◆ **The problem**:
Every line below that holds "waiting" must be copied.

◆ **Task input**:
-- ==== Sys2Proof/Certificates/Slice0/Obligations.lean ====
section
/-! DEFINITION. The statements for the provers: what the rules of spec/ say the commands do. -/

open Sys2Proof Sys2Proof.Machine Sys2Proof.Safety

/-- A reference edge that lies in its window, or that anchors the windows, clears the count of missing cycles and sets the expected instant of the next, shows its phase error, completes qualification at the 64th present edge, and declares lock or its loss at the N-th or M-th cycle; a fourth missing cycle loses the reference; an edge before its window has no effect; the frequency check, the band search and its timeout change the state as Table 2-2 says; each leaves the state outside the named parts unchanged. The model's own choices behind it: log entries 3, 4, 5, 6, 18, 19, 21, 22, 69, 74, 76. -/
def Obligations.TimebaseEvents : Prop :=
  ∀ s : State, s.released = true →
    (∀ err : Int, s.tb.ts ≠ .off → (windowsRun s = true → s.now * 8192 ≤ windowEnd s ∧
      s.tb.expect ≤ edgeAt s + refCycle s / 4) → Answers (.refEdge err) s fun t => t.tb.missing = 0 ∧
      t.tb.expect = edgeAt s + refCycle s ∧ (-32768 ≤ err → err < 32768 →
      rfld t .tbPherr 0 16 = (err % 65536).toNat) ∧ (s.tb.ts = .qualify → s.tb.anchored = false → t.tb.ts = .qualify ∧
      t.tb.anchored = true) ∧ (s.tb.ts = .qualify → s.tb.anchored = true → s.tb.activity = 63 → t.tb.refOk = true ∧
      t.tb.ts ≠ .qualify) ∧ (s.tb.ts = .acquire → inWindow s err = true → lockN s ≤ s.tb.inWin + 1 →
      t.tb.ts = .locked ∧ t.tb.tickPending = true) ∧ (s.tb.ts = .locked → inWindow s err = true → t.tb.ts = .locked ∧
      t.tb.outWin = 0) ∧ (s.tb.ts = .locked → inWindow s err = false → lockM s ≤ s.tb.outWin + 1 →
      t.tb.ts = .holdover) ∧
      t = { s with pb := t.pb, syn := t.syn, ev := t.ev, fr := t.fr, pl := t.pl, regs := t.regs, tb := t.tb, free := t.free, fl := t.fl, jr := t.jr, byre := t.byre, acc := t.acc }) ∧
    (∀ err : Int, windowsRun s = true → s.now * 8192 ≤ windowEnd s → edgeAt s + refCycle s / 4 < s.tb.expect →
      Answers (.refEdge err) s fun t => t = s) ∧
    (windowsRun s = true → Answers (.missingReferenceCycle) s fun t => t.tb.activity = 0 ∧
      t.tb.expect = s.tb.expect + refCycle s ∧ lc t = max (lc s) (windowEnd s / 16384) ∧ (s.tb.missing < 3 →
      t.tb.missing = s.tb.missing + 1 ∧ t.tb.ts = s.tb.ts) ∧ (s.tb.ts = .locked → s.tb.missing = 3 →
      t.tb.ts = .holdover ∧ t.tb.refOk = false) ∧ (s.tb.ts = .check ∨ s.tb.ts = .search ∨ s.tb.ts = .acquire →
      s.tb.missing = 3 → t.tb.ts = .qualify ∧ t.tb.refOk = false) ∧
      t = { s with now := t.now, pb := t.pb, syn := t.syn, ev := t.ev, fr := t.fr, pl := t.pl, regs := t.regs, tb := t.tb, fl := t.fl, byre := t.byre, acc := t.acc }) ∧
    (∀ pass : Bool, s.tb.ts = .check → Answers (.frequencyCheckDone pass) s fun t => (pass = true →
      t.tb.ts = .acquire ∧ t.tb.fromStored = bandValid s ∧ t.tb.inWin = 0 ∧ t.regs = s.regs) ∧ (pass = false →
      t.tb.ts = .qualify ∧ t.tb.activity = 0 ∧ t = raise .tbEvents 2 { s with tb := t.tb }) ∧
      t = { s with tb := t.tb, regs := t.regs, acc := t.acc }) ∧
    (∀ band : Nat, band < 64 → s.tb.ts = .search →
      Answers (.bandSearchDone band) s fun t => reg t .tbBand = at32 1 31 ||| at32 band 0 ∧ t.tb.ts = .acquire ∧
      t.tb.fromStored = false ∧ t.jr.sysQ.length = s.jr.sysQ.length + 1 ∧
      RegsBut [regAddr .tbBand, regAddr .tbEvents] s t ∧
      t = { s with tb := t.tb, regs := t.regs, jr := t.jr, acc := t.acc }) ∧
    (s.tb.ts = .acquire → s.tb.fromStored = true → Answers (.storedBandTimeout) s fun t => t.tb.ts = .search ∧
      t.tb.research = true ∧ lc t = max (lc s) (s.tb.acquireLc + 625000) ∧ t = { s with now := t.now, tb := t.tb }) ∧
    (∀ level : Bool, Answers (.ocxoWarm level) s fun t => t = { s with tb := { s.tb with ocxo := level } }) ∧
    (∀ (level : Bool) (off : Nat), off < 16384 → Answers (.syncEvent level off) s fun t => t.tb.syncPrev = level ∧
      (level = false → t = { s with tb := t.tb }) ∧ (s.tb.syncPrev = true → t = { s with tb := t.tb }) ∧
      (level = true → s.tb.syncPrev = false → rfld s .tbSyncCfg 0 2 = 1 → syncEligible s = true →
      t.tb.syncT0 = some (lc s + 16 + rfld s .tbSyncCfg 16 16) ∧ t.regs = s.regs) ∧
      RegsBut [regAddr .tbSyncDiff, regAddr .tbEvents] s t ∧ t = { s with tb := t.tb, regs := t.regs, acc := t.acc })

/-- For an issuer with the right to them: REFSEL takes every value but 3, and a change is a loss of reference; TS_EN starts and stops the TS; GATE gates every pulse lane; TSET waits for its tick where every output is gated or stopped and is refused otherwise; TB_FOFS takes a value in range and refuses any other. The model's own choices behind it: log entries 3, 4, 22. -/
def Obligations.TimebaseWrites : Prop :=
  ∀ s : State, s.released = true →
    (∀ (who : Who) (sel : Nat), sel < 4 → TbRights s who = true →
      Answers (.refselWrite who sel) s fun t => t.busStatus = 0 ∧
      rfld t .tbCtrl 0 2 = (if sel = 3 then rfld s .tbCtrl 0 2 else sel) ∧ rfld t .tbCtrl 2 3 = rfld s .tbCtrl 2 3 ∧
      (sel ≠ 3 → sel ≠ rfld s .tbCtrl 0 2 → s.tb.ts = .locked → t.tb.ts = .holdover) ∧ (sel = 3 → t.tb = s.tb)) ∧
    (∀ (who : Who) (en : Bool), TbRights s who = true → Answers (.tsEnWrite who en) s fun t => t.busStatus = 0 ∧
      rfld t .tbCtrl 4 1 = b2n en ∧ (en = true → rfld s .tbCtrl 4 1 = 0 → s.tb.ts = .off → t.tb.ts = .qualify) ∧
      (en = false → rfld s .tbCtrl 4 1 = 1 → s.tb.ts = .locked → t.tb.ts = .holdover ∧ t.tb.cause = .disabled) ∧
      rfld t .tbCtrl 0 4 = rfld s .tbCtrl 0 4) ∧
    (∀ who : Who, TbRights s who = true → Answers (.tbCtrlGate who) s fun t => t.busStatus = 0 ∧
      t.tb.gated = BitVec.allOnes 256 ∧ rfld t .tbCtrl 8 1 = 1 ∧ rfld t .tbCtrl 0 5 = rfld s .tbCtrl 0 5 ∧
      t.tb.ts = s.tb.ts) ∧
    (∀ who : Who, TbRights s who = true → Answers (.tset who) s fun t => (s.tb.gated = BitVec.allOnes 256 →
      ckoRunning s = false → t.tb.tset = true ∧ t.busStatus = 0) ∧
      (s.tb.gated ≠ BitVec.allOnes 256 ∨ ckoRunning s = true → t.tb = s.tb ∧ t.busStatus = 0x0A ∧
      rbit t .tbEvents 9 = true)) ∧
    (∀ (who : Who) (v : W32), TbRights s who = true →
      Answers (.tbFofsWrite who v) s fun t => (v.toInt.natAbs ≤ 214748 → reg t .tbFofs = v ∧ t.busStatus = 0) ∧
      (214748 < v.toInt.natAbs → reg t .tbFofs = reg s .tbFofs ∧ t.busStatus = 0x0A ∧ rbit t .tbEvents 4 = true) ∧
      RegsBut [regAddr .tbFofs, regAddr .tbEvents, regAddr .jrEvents] s t ∧
      t = { s with regs := t.regs, jr := t.jr, busStatus := t.busStatus, acc := t.acc })

/-- For an issuer with the right to them: SEARCH and HOP of a usable plan stop the outputs after the half-period in progress and begin the search or the hop; EN begins the hop and ends everything; a ratio write clears the band of its plan; enabling an output that is allowed lets it start at the next tick, disabling stops it so; AS lock, its loss and a HOP timeout change the synthesizer as R71-R73 say. The model's own choices behind it: log entries 3, 4, 5, 23, 74. -/
def Obligations.SynthesizerCommands : Prop :=
  ∀ s : State, s.released = true →
    (∀ (who : Who) (plan : Nat), plan < 16 → TbRights s who = true → rbit s .asCtrl 0 = true →
      planUsable s plan = true → Answers (.asSearch who plan) s fun t => t.busStatus = 0 ∧
      t.syn.work = .search plan false ∧ t.syn.locked = false ∧ rfld t .asCtrl 4 4 = plan ∧ (∀ n, n < 8 →
      ckoRuns s n = true → (cko t n).stopAt = some ((cko s n).stopAt.getD ((cko s n).halfEnd (rdNow s))))) ∧
    (∀ (who : Who) (plan : Nat), plan < 16 → TbRights s who = true → rbit s .asCtrl 0 = true →
      planUsable s plan = true → Answers (.asHop who plan) s fun t => t.busStatus = 0 ∧
      t.syn.work = (if rbit s (.asPlanBand plan) 31 then .hop plan else .search plan false) ∧ t.syn.locked = false ∧
      rfld t .asCtrl 4 4 = plan ∧ (∀ n, n < 8 → ckoRuns s n = true →
      (cko t n).stopAt = some ((cko s n).stopAt.getD ((cko s n).halfEnd (rdNow s))))) ∧
    (∀ (who : Who) (en : Bool), TbRights s who = true → rbit s .asCtrl 0 ≠ en →
      planUsable s (rfld s .asCtrl 4 4) = true → Answers (.asEn who en) s fun t => t.busStatus = 0 ∧
      rfld t .asCtrl 0 1 = b2n en ∧ rfld t .asCtrl 4 4 = rfld s .asCtrl 4 4 ∧ (en = true → t.syn.work ≠ .idle) ∧
      (en = false → t.syn.work = .idle ∧ t.syn.locked = false)) ∧
    (∀ band : Nat, band < 256 → s.syn.work ≠ .idle ∨ s.syn.relock = true →
      Answers (.asLock band) s fun t => t.syn.locked = true ∧ t.syn.work = .idle ∧ (∀ p, s.syn.work = .hop p →
      t.syn.active = p ∧ rbit t .asEvents 1 = true) ∧ (∀ p fb, s.syn.work = .search p fb → t.syn.active = p ∧
      reg t (.asPlanBand p) = at32 1 31 ||| at32 band 0) ∧
      t = { s with syn := t.syn, regs := t.regs, jr := t.jr, acc := t.acc }) ∧
    (asHeld s = true → Answers (.asLossOfLock) s fun t => t.syn.locked = false ∧ rbit t .asEvents 0 = true ∧
      t.tb.ckoGated = BitVec.allOnes 8 ∧
      t = { s with syn := t.syn, regs := t.regs, tb := t.tb, fl := t.fl, byre := t.byre, acc := t.acc }) ∧
    (∀ p : Nat, s.syn.work = .hop p → Answers (.asHopTimeout) s fun t => t.syn.work = .search p true ∧
      rbit t .asEvents 4 = true ∧ lc t = max (lc s) (s.syn.workLc + 12500) ∧ RegsBut [regAddr .asEvents] s t ∧
      t = { s with syn := t.syn, now := t.now, regs := t.regs, acc := t.acc }) ∧
    (∀ (who : Who) (plan : Nat) (v : W32), plan < 16 → TbRights s who = true →
      Answers (.asPlanRatioWrite who plan v) s fun t => t.busStatus = 0 ∧ planRatio t plan = fld v 0 28 ∧
      rbit t (.asPlanBand plan) 31 = false ∧
      RegsBut [regAddr (.asPlanRatio plan), regAddr (.asPlanBand plan), regAddr .jrEvents] s t ∧
      t = { s with regs := t.regs, jr := t.jr, busStatus := t.busStatus, acc := t.acc }) ∧
    (∀ (who : Who) (n : Nat) (v : W32), n < 8 → TbRights s who = true →
      Answers (.asCkoCfgWrite who n v) s fun t => (bitAt v 0 = true → rbit s (.asCkoCfg n) 0 = false →
      s.syn.locked = false → (cko t n).waiting = true ∧ t.busStatus = 0) ∧ (bitAt v 0 = false →
      rbit s (.asCkoCfg n) 0 = true → (cko t n).waiting = false ∧ t.busStatus = 0 ∧ (ckoRuns s n = true →
      (cko t n).stopAt = some ((cko s n).stopAt.getD ((cko s n).halfEnd (rdNow s))))) ∧
      rbit t (.asCkoCfg n) 0 = bitAt v 0 ∧ (∀ m, m ≠ n → cko t m = cko s m) ∧
      RegsBut [regAddr (.asCkoCfg n), regAddr .asEvents, regAddr .jrEvents] s t ∧
      t = { s with syn := t.syn, regs := t.regs, jr := t.jr, busStatus := t.busStatus, acc := t.acc })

◆ **Output for this task**:
      s.syn.locked = false → (cko t n).waiting = true ∧ t.busStatus = 0) ∧ (bitAt v 0 = false →
      rbit s (.asCkoCfg n) 0 = true → (cko t n).waiting = false ∧ t.busStatus = 0 ∧ (ckoRuns s n = true →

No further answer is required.